Activity » For the entries below, the result should be an exact transcription of the lines from the one with "have := Effect.configureFilter hm" up to and including the one with "obtain ⟨-, a, -, (⟨-, rfl⟩", and only those.

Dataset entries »
>>

-- ==== Sys2Proof/Laws/Effects.lean ====
section
/-! SUPPORT. Everything exec can do, said once: if it answers a next state, that state is one of the effects listed here, each
written out field by field with the actions it appends. -/

namespace Sys2Proof.Machine

theorem rxPins_eq (k : ChipConsts) : rxPins k = receivePins k := rfl
theorem txPins_eq (k : ChipConsts) : txPins k = transmitPins k := rfl

/-- The next states of an instruction in a state. -/
inductive Effect (s : State) : Instr → State → Prop where
  | tickIdle (pos : BitPos) (rssi nf : Rssi) (fault : Bool) : s.mode = .receiving →
      Effect s (.tick pos rssi nf fault) { s with bitPos := pos, trace := s.trace ++ [.rxOnBitClock] }
  | tickDiscard (pos : BitPos) (rssi nf : Rssi) (fault : Bool) : s.mode = .receiving → Aligned s pos →
      s.cfg.testMode = false → s.utc ≠ 0#32 → age s > s.cfg.maxAge.toNat →
      Effect s (.tick pos rssi nf fault) { s with
        bitPos   := pos
        pktValid := false
        trace    := s.trace ++ [.rxOnBitClock, .poolFree, .log (.staleDiscard (age s) s.pktChan)] }
  | tickStart (pos : BitPos) (rssi nf : Rssi) (fault : Bool) (e : PowerEntry) (ordinal : Byte) : s.mode = .receiving →
      Aligned s pos → StartAllowed s rssi nf → (4 ≤ s.cfg.statusW → fault = false) →
      Effect s (.tick pos rssi nf fault) { s with
        mode      := .transmitting
        bitPos    := pos
        bitPinDir := .output
        paBias    := true
        chip      := ⟨withPower s.cfg e s.chip.props, transmitPins s.cfg.chip⟩
        trace     := s.trace ++ ([.rxOnBitClock] ++ keyActions s.cfg e ++
          startActions s.cfg ordinal s.cfg.chip.txCondNormal) }
  | tickRejected (pos : BitPos) (rssi nf : Rssi) (fault : Bool) (e : PowerEntry) (ordinal : Byte) :
      s.mode = .receiving → Aligned s pos → StartAllowed s rssi nf → (4 ≤ s.cfg.statusW → fault = true) →
      Effect s (.tick pos rssi nf fault) { s with
        mode      := .receiving
        bitPos    := pos
        bitPinDir := .input
        paBias    := false
        chip      := ⟨withPower s.cfg e s.chip.props, receivePins s.cfg.chip⟩
        trace     := s.trace ++ ([.rxOnBitClock] ++ keyActions s.cfg e ++
          startActions s.cfg ordinal s.cfg.chip.txCondNormal ++ [.log (.txStartFailed s.chan)] ++
          enterActions s.cfg s.chan) }
  | tickShift (pos : BitPos) (rssi nf : Rssi) (fault b : Bool) : s.mode = .transmitting → s.pktCur ≠ s.pktSize →
      s.pktMem[s.pktCur.toNat]? = some b →
      Effect s (.tick pos rssi nf fault)
        { s with pktCur := s.pktCur + 1#16, txLine := b, trace := s.trace ++ [.pinLevel b] }
  | tickComplete (pos : BitPos) (rssi nf : Rssi) (fault : Bool) : s.mode = .transmitting → s.pktCur = s.pktSize →
      Effect s (.tick pos rssi nf fault) { s with
        mode      := .receiving
        lastTx    := s.utc
        chan      := s.pktChan
        pktValid  := false
        bitPinDir := .input
        paBias    := false
        chip      := { s.chip with pins := receivePins s.cfg.chip }
        trace     := s.trace ++ ([.blink s.cfg.blinkTxTag] ++ enterActions s.cfg s.pktChan ++
          [.log (.txDone s.pktCur s.pktChan), .poolFree]) }
  | slotOnly (n : SlotNo) : Effect s (.slot n) { s with trace := s.trace ++ [.rxTimeSlotStarted n] }
  | slotRetune (n : SlotNo) : s.mode = .receiving → s.pktValid = true → s.pktChan ≠ s.chan →
      Effect s (.slot n) { s with
        paBias    := false
        bitPinDir := .input
        chan      := s.pktChan
        chip      := { s.chip with pins := receivePins s.cfg.chip }
        trace     := s.trace ++ ([.rxTimeSlotStarted n] ++ enterActions s.cfg s.pktChan) }
  | utc (x : Time) : Effect s (.utc x) { s with utc := x }
  | assignHeader (ch : ChanIx) (size : PktLen) (a : Option Arriving) :
      Effect s (.assign ch size) { s with arriving := a }
  | assignEmpty (ch : ChanIx) (size : PktLen) : s.pktValid = false →
      Effect s (.assign ch size)
        { s with pktValid := true, pktChan := ch, pktTs := s.utc, pktSize := size, pktCur := 0#16 }
  | assignHeld (ch : ChanIx) (size : PktLen) : s.pktValid = true →
      Effect s (.assign ch size) { s with fault := .doubleAssign, trace := s.trace ++ [.log .assertDoubleAssign] }
  | dataMore (bits : Arg) (a : Option Arriving) : Effect s (.data bits) { s with arriving := a }
  | dataLast (bits : Arg) (ch : ChanIx) (size : PktLen) (mem : List Bool) : s.pktValid = false →
      Effect s (.data bits) { s with
        arriving := none
        pktValid := true
        pktChan  := ch
        pktTs    := s.utc
        pktSize  := size
        pktCur   := 0#16
        pktMem   := mem }
  | dataHeld (bits : Arg) : s.pktValid = true →
      Effect s (.data bits)
        { s with arriving := none, fault := .doubleAssign, trace := s.trace ++ [.log .assertDoubleAssign] }
  | startrx (ch : ChanIx) : s.mode = .receiving →
      Effect s (.startrx ch) { s with
        paBias    := false
        bitPinDir := .input
        chan      := ch
        chip      := { s.chip with pins := receivePins s.cfg.chip }
        trace     := s.trace ++ enterActions s.cfg ch }
  | configure : s.mode = .receiving →
      Effect s .configure { s with
        chip  := { s.chip with
          props := s.chip.props.writeBytes (propKey s.cfg.chip.modGroup s.cfg.chip.modStart.toNat)
            [s.cfg.chip.modTypeValue] }
        trace := s.trace ++ [.rxConfigure,
          .cmd (.setProperty s.cfg.chip.modGroup 1#8 s.cfg.chip.modStart [s.cfg.chip.modTypeValue])] }
  | configureFilter : s.mode = .receiving →
      Effect s .configure { s with
        chip  := { s.chip with
          props := (s.chip.props.writeBytes (propKey s.cfg.chip.modGroup s.cfg.chip.modStart.toNat)
            [s.cfg.chip.modTypeValue]).writeBytes (propKey s.cfg.chip.filtGroup s.cfg.chip.filtStart.toNat)
            s.cfg.chip.bt04Coeff.toList }
        trace := s.trace ++ [.rxConfigure,
          .cmd (.setProperty s.cfg.chip.modGroup 1#8 s.cfg.chip.modStart [s.cfg.chip.modTypeValue]),
          .cmd (.setProperty s.cfg.chip.filtGroup 9#8 s.cfg.chip.filtStart s.cfg.chip.bt04Coeff.toList)] }
  | setpwr (level : Byte) (e : PowerEntry) : s.mode = .receiving →
      Effect s (.setpwr level) { s with
        chip  := { s.chip with props := withPower s.cfg e s.chip.props }
        trace := s.trace ++
          [.cmd (.setProperty s.cfg.chip.paGroup 3#8 s.cfg.chip.paStart [e.mode, e.level, e.biasDuty])] }
  | cwtest (ch : ChanIx) (fault : Bool) (e : PowerEntry) (ordinal : Byte) (reported : Bool) : s.mode = .receiving →
      s.pktValid = false →
      Effect s (.cwtest ch fault) { s with
        chan      := ch
        bitPinDir := .output
        paBias    := true
        chip      := ⟨withPower s.cfg e s.chip.props, transmitPins s.cfg.chip⟩
        trace     := s.trace ++ (enterActions s.cfg ch ++ keyActions s.cfg e ++
          startActions s.cfg ordinal s.cfg.chip.txCondCw ++ [.log (.cwStatus ch reported)]) }
  | setProperty (group count start : Byte) (bytes : List Byte) :
      Effect s (.setProperty group count start bytes) (chipSetProperty group count start bytes s)
  | gpioPinCfg (pins : PinMap) : Effect s (.gpioPinCfg pins) (chipGpioPinCfg pins s)
  | startTx (channel condition length delay reps : Byte) :
      Effect s (.startTx channel condition length delay reps) (chipStartTx channel condition length delay reps s)
  | getChipStatus : Effect s .getChipStatus (chipGetStatus s)

/-- The tests of the policy give the statement's words for a start being due. -/
theorem startAllowed_of_policy {s : State} {r n : Rssi}
    (h : s.cfg.testMode = true ∨
      (timeKnown s = true ∧ stale s = false ∧ channelClear r n = true ∧ intervalElapsed s = true)) :
    StartAllowed s r n := by
  rcases h with h | ⟨a, b, c, d⟩
  · exact .inl h
  · have c := of_decide_eq_true c
    refine .inr ⟨by simpa [timeKnown] using a, ?_, by simpa [ccaMargin] using c,
      by simpa [intervalElapsed, sinceLastTx, elapsed] using d⟩
    simpa [stale, packetAge, age] using b

/-- Whatever exec answers with a next state is one of the effects. -/
theorem exec_effect {s t : State} {i : Instr} (h : exec i s = .next t) : Effect s i t := by
  cases i with
  | tick pos rssi nf f =>
    obtain ⟨-, -, (⟨hm, h⟩ | ⟨hm, h⟩)⟩ := execTick_eq_next h
    · rcases tickReceiving_eq_next h with rfl | ⟨hal, (⟨h1, h2, h3, rfl⟩ | ⟨hs, h⟩)⟩
      · exact Effect.tickIdle _ _ _ _ hm
      · have := Effect.tickDiscard (s := s) pos rssi nf f hm hal h1 (by simpa [timeKnown] using h2) (of_decide_eq_true h3)
        rw [discardStale_eq]; simpa [ticked, State.emit, packetAge, age] using this
      · have h' := h
        obtain ⟨e, c, he, hc, (rfl | rfl)⟩ := startTransmitting_eq_next h
        · have := Effect.tickStart (s := s) pos rssi nf f e c.ordinal hm hal (startAllowed_of_policy (s := s) hs) (by
             intro hw; obtain ⟨e2, c2, _, _, h2⟩ := startTransmitting_eq_next_fault (s := ticked pos s) hw h'
             cases f; rfl
             have := congrArg State.mode h2; simp [started, keyed, txStartFailed_eq] at this)
          simpa [started, keyed, ticked, State.emit, keyActions, startActions,
            withPower, powerAddress, PowerEntry.bytes, rxPins_eq, txPins_eq] using this
        · have := Effect.tickRejected (s := s) pos rssi nf f e c.ordinal hm hal (startAllowed_of_policy (s := s) hs) (by
             intro hw; obtain ⟨e2, c2, _, _, h2⟩ := startTransmitting_eq_next_fault (s := ticked pos s) hw h'
             cases f
             have := congrArg State.mode h2; simp [started, keyed, txStartFailed_eq] at this
             rfl)
          simpa [started, keyed, txStartFailed_eq, ticked, State.emit, keyActions, startActions, enterActions,
            withPower, powerAddress, PowerEntry.bytes, rxPins_eq, txPins_eq] using this
    · rcases tickTransmitting_eq_next h with ⟨he, rfl⟩ | ⟨he, b, hb, rfl⟩
      · have := Effect.tickComplete (s := s) pos rssi nf f hm he
        rw [txComplete_eq]; simpa [enterActions, rxPins_eq] using this
      · exact Effect.tickShift _ _ _ _ _ hm he hb
  | slot n =>
    obtain ⟨-, -, (⟨a, b, c, rfl⟩ | ⟨-, rfl⟩)⟩ := execSlot_eq_next h
    · have := Effect.slotRetune (s := s) n a b c
      rw [enterReceive_eq]; simpa [State.emit, enterActions, rxPins_eq] using this
    · exact Effect.slotOnly n
  | utc x => obtain ⟨-, -, rfl⟩ := execUtc_eq_next h; exact Effect.utc x
  | assign ch size =>
    obtain ⟨-, -, -, -, (⟨-, rfl⟩ | ⟨-, rfl⟩)⟩ := execAssign_eq_next h
    · cases hv : s.pktValid with
      | true => rw [assignPacket_held _ _ _ hv]; exact Effect.assignHeld _ _ hv
      | false => rw [assignPacket_empty _ _ _ hv]; have := Effect.assignEmpty ch size hv; simpa [pktMemWith] using this
    · exact Effect.assignHeader _ _ _
  | startrx ch =>
    obtain ⟨-, -, -, hm, rfl⟩ := execStartrx_eq_next h
    have := Effect.startrx (s := s) ch hm
    rw [enterReceive_eq]
    simpa [enterActions, rxPins_eq] using this
  | configure =>
    obtain ⟨-, -, hm, rfl⟩ := execConfigure_eq_next h; unfold sendFilter; split
    · have := Effect.configure hm; simpa [sendModulation, chipSetProperty, State.emit] using this
    · have := Effect.configureFilter hm
      have e : List.take 9 s.cfg.chip.bt04Coeff.toList = s.cfg.chip.bt04Coeff.toList := List.take_of_length_le (by simp)
      simpa [sendModulation, chipSetProperty, State.emit, e] using this
  | setpwr l =>
    obtain ⟨-, -, hm, e, -, rfl⟩ := execSetpwr_eq_next h
    have := Effect.setpwr (s := s) l e hm
    simpa [sendPower, chipSetProperty, withPower, powerAddress, PowerEntry.bytes, State.emit] using this
  | cwtest ch f =>
    obtain ⟨-, -, -, hm, hv, e, c, g, -, -, -, rfl⟩ := execCwtest_eq_next h
    have := Effect.cwtest (s := s) ch f e c.ordinal g hm hv
    simpa [State.emit, carrier, keyed, enterReceive_eq, enterActions, keyActions, startActions,
            withPower, powerAddress, PowerEntry.bytes, rxPins_eq, txPins_eq] using this
  | data b =>
    obtain ⟨-, a, -, (⟨-, rfl⟩ | ⟨-, -, rfl⟩)⟩ := execData_eq_next h
    · exact Effect.dataMore _ _
    · rcases Bool.eq_false_or_eq_true s.pktValid with hv | hv
      · rw [assignPacket_held _ _ _ (by exact hv)]; exact Effect.dataHeld _ hv
      · rw [assignPacket_empty _ _ _ (by exact hv)]; exact Effect.dataLast b _ _ _ hv
  | setProperty g n st bs => obtain ⟨-, h⟩ := unlessStopped_eq_next h; cases h; exact Effect.setProperty _ _ _ _
  | gpioPinCfg p => obtain ⟨-, h⟩ := unlessStopped_eq_next h; cases h; exact Effect.gpioPinCfg _
  | startTx a b c d e => obtain ⟨-, h⟩ := unlessStopped_eq_next h; cases h; exact Effect.startTx _ _ _ _ _
  | getChipStatus => obtain ⟨-, h⟩ := unlessStopped_eq_next h; cases h; exact Effect.getChipStatus

end Sys2Proof.Machine
end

<<

Solution below »
    · have := Effect.configureFilter hm
      have e : List.take 9 s.cfg.chip.bt04Coeff.toList = s.cfg.chip.bt04Coeff.toList := List.take_of_length_le (by simp)
      simpa [sendModulation, chipSetProperty, State.emit, e] using this
  | setpwr l =>
    obtain ⟨-, -, hm, e, -, rfl⟩ := execSetpwr_eq_next h
    have := Effect.setpwr (s := s) l e hm
    simpa [sendPower, chipSetProperty, withPower, powerAddress, PowerEntry.bytes, State.emit] using this
  | cwtest ch f =>
    obtain ⟨-, -, -, hm, hv, e, c, g, -, -, -, rfl⟩ := execCwtest_eq_next h
    have := Effect.cwtest (s := s) ch f e c.ordinal g hm hv
    simpa [State.emit, carrier, keyed, enterReceive_eq, enterActions, keyActions, startActions,
            withPower, powerAddress, PowerEntry.bytes, rxPins_eq, txPins_eq] using this
  | data b =>
    obtain ⟨-, a, -, (⟨-, rfl⟩ | ⟨-, -, rfl⟩)⟩ := execData_eq_next h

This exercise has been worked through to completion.